#### [About this task]
Among the entries below, find the line with "to R195). -/", then quote it and each following line up to and including the line with "(slot : BitVec 1)", and nothing else.

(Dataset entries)
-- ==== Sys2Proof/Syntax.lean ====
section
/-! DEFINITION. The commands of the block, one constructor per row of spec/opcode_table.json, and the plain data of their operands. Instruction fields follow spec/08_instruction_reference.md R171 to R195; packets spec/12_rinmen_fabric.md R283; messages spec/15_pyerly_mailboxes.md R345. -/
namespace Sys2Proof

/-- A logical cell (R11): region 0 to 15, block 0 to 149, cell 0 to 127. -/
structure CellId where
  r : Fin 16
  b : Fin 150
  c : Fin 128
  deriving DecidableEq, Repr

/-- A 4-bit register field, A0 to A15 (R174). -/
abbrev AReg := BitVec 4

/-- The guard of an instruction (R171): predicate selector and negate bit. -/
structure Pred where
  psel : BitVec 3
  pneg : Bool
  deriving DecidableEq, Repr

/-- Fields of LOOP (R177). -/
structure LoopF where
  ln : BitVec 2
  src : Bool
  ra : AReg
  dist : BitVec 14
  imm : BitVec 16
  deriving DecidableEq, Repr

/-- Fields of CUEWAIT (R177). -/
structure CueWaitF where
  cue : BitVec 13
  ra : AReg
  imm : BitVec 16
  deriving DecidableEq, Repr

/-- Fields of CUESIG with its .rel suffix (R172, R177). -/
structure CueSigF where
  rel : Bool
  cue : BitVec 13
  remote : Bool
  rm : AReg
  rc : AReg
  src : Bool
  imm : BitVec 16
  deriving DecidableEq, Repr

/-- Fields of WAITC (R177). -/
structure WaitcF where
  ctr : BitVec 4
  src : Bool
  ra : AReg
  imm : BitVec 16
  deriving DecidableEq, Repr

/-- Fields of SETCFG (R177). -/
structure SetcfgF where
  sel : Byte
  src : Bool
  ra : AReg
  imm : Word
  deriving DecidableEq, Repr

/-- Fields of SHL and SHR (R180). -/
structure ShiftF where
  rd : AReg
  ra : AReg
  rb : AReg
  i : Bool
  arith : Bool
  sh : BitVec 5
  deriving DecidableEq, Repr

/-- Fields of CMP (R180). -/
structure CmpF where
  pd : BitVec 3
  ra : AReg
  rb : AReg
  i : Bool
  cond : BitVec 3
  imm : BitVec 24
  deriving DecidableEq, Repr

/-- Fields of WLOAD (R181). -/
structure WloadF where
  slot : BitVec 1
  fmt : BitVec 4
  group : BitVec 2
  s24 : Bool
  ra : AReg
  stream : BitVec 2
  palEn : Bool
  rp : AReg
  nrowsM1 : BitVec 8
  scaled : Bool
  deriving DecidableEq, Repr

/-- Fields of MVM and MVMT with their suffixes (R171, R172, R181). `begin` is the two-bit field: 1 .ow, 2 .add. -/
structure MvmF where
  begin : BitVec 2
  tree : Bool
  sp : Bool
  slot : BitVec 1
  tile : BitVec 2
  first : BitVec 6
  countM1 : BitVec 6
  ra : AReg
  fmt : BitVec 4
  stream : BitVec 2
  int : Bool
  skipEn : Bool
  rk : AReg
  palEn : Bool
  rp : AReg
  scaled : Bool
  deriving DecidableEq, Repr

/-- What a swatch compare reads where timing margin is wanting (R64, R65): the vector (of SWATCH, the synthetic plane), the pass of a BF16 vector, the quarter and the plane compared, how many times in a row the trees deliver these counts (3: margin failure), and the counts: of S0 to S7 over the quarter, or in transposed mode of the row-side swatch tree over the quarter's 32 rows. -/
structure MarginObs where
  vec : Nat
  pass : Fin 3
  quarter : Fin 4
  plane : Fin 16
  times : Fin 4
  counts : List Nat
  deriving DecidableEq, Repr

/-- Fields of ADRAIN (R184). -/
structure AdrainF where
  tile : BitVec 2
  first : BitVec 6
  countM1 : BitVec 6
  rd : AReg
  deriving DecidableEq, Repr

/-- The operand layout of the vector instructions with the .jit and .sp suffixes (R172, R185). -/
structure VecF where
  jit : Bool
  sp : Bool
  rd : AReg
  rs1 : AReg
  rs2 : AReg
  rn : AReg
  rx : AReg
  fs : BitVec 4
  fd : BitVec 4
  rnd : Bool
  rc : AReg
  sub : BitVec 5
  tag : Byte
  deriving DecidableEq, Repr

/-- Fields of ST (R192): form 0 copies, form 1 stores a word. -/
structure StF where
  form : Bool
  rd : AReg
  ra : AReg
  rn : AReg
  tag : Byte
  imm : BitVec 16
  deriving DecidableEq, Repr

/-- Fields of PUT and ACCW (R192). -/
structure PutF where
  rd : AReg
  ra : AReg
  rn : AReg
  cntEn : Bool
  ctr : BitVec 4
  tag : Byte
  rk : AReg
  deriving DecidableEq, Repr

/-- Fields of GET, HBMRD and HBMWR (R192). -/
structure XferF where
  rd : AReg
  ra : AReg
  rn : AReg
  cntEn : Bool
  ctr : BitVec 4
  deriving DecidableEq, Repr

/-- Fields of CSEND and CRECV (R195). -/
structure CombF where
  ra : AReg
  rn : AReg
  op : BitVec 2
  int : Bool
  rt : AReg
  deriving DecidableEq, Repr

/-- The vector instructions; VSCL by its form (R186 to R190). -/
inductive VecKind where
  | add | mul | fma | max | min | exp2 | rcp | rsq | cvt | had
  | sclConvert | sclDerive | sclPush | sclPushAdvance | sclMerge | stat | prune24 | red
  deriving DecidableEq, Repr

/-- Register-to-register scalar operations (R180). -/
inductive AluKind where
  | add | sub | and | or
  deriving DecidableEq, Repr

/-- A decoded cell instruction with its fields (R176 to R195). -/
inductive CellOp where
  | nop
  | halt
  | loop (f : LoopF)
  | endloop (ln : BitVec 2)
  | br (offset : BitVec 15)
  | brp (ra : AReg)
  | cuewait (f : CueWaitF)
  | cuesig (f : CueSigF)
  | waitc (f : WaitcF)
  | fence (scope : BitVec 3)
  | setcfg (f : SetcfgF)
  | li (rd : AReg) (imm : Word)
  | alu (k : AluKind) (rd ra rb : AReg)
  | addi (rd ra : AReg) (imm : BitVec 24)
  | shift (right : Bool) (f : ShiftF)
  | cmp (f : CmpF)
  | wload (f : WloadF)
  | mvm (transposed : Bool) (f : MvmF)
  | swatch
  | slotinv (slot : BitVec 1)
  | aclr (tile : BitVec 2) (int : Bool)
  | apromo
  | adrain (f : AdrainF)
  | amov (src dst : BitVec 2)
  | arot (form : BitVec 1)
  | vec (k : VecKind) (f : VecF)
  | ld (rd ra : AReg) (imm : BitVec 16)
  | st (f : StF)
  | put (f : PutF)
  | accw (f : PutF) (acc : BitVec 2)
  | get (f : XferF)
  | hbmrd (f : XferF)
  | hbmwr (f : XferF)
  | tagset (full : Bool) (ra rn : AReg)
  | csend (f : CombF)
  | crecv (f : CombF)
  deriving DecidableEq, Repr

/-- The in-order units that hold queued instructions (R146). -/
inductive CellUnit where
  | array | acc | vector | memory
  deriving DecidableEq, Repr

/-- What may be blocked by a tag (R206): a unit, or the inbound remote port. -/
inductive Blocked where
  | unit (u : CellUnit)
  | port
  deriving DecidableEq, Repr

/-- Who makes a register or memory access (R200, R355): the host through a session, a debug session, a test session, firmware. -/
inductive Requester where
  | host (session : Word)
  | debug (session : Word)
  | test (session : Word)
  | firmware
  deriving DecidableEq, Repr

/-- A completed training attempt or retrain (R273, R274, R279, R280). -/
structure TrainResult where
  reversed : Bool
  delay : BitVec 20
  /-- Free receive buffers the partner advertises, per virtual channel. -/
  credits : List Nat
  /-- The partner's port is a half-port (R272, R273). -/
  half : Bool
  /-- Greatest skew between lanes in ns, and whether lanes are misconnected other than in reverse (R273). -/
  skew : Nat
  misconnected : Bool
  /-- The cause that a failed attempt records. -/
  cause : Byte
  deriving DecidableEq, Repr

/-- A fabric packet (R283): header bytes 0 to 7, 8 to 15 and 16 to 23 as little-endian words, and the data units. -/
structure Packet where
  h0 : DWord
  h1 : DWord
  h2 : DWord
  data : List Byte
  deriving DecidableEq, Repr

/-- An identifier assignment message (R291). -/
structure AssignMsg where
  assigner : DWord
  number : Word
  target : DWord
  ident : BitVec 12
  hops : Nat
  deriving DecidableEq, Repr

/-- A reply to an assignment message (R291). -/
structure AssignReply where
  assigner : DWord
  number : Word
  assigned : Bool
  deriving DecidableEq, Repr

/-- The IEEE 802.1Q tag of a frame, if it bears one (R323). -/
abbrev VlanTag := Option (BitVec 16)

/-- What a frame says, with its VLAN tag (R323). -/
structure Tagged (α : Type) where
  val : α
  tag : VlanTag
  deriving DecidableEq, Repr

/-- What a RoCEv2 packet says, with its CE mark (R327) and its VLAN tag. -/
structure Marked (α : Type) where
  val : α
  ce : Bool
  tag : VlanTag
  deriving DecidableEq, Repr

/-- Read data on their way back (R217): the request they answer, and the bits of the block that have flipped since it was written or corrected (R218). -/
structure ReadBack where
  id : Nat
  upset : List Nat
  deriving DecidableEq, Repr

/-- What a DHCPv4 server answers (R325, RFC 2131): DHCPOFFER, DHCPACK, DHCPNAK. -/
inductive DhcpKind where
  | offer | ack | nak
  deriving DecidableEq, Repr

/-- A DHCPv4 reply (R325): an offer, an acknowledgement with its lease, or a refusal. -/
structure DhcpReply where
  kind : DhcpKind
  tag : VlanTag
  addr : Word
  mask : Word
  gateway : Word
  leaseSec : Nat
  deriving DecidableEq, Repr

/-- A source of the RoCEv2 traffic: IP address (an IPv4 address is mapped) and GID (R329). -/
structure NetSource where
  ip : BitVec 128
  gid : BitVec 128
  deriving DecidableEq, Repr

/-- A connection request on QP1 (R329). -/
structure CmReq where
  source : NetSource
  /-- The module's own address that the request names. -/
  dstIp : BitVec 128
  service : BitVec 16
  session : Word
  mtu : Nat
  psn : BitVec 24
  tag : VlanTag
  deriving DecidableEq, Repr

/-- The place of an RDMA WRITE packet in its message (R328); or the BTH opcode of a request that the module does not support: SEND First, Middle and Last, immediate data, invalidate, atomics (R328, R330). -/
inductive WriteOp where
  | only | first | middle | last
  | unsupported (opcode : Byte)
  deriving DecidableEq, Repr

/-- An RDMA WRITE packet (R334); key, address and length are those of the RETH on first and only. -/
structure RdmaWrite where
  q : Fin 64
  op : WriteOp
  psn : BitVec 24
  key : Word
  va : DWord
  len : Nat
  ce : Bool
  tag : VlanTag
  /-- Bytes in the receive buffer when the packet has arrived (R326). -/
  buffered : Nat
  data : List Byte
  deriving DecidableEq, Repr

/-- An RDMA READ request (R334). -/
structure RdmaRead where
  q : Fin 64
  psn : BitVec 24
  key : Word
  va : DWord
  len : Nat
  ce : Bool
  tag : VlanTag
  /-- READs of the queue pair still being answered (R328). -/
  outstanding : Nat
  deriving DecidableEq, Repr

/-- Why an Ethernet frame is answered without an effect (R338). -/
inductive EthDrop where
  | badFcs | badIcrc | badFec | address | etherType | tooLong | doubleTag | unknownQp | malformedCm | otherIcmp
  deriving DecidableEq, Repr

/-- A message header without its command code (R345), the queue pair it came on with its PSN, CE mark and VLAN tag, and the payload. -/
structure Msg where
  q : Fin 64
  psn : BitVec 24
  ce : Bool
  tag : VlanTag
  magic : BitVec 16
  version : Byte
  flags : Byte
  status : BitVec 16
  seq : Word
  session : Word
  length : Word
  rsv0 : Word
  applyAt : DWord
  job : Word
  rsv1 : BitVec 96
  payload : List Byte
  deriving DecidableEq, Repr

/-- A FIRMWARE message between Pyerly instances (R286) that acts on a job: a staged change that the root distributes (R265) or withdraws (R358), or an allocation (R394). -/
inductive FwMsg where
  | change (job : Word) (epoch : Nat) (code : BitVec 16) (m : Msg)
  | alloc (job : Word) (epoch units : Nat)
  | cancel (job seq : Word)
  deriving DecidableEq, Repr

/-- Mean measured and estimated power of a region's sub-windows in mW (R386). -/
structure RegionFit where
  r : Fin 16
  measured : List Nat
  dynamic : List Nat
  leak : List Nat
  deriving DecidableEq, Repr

#### [Task solution]
/-- A decoded cell instruction with its fields (R176 to R195). -/
inductive CellOp where
  | nop
  | halt
  | loop (f : LoopF)
  | endloop (ln : BitVec 2)
  | br (offset : BitVec 15)
  | brp (ra : AReg)
  | cuewait (f : CueWaitF)
  | cuesig (f : CueSigF)
  | waitc (f : WaitcF)
  | fence (scope : BitVec 3)
  | setcfg (f : SetcfgF)
  | li (rd : AReg) (imm : Word)
  | alu (k : AluKind) (rd ra rb : AReg)
  | addi (rd ra : AReg) (imm : BitVec 24)
  | shift (right : Bool) (f : ShiftF)
  | cmp (f : CmpF)
  | wload (f : WloadF)
  | mvm (transposed : Bool) (f : MvmF)
  | swatch
  | slotinv (slot : BitVec 1)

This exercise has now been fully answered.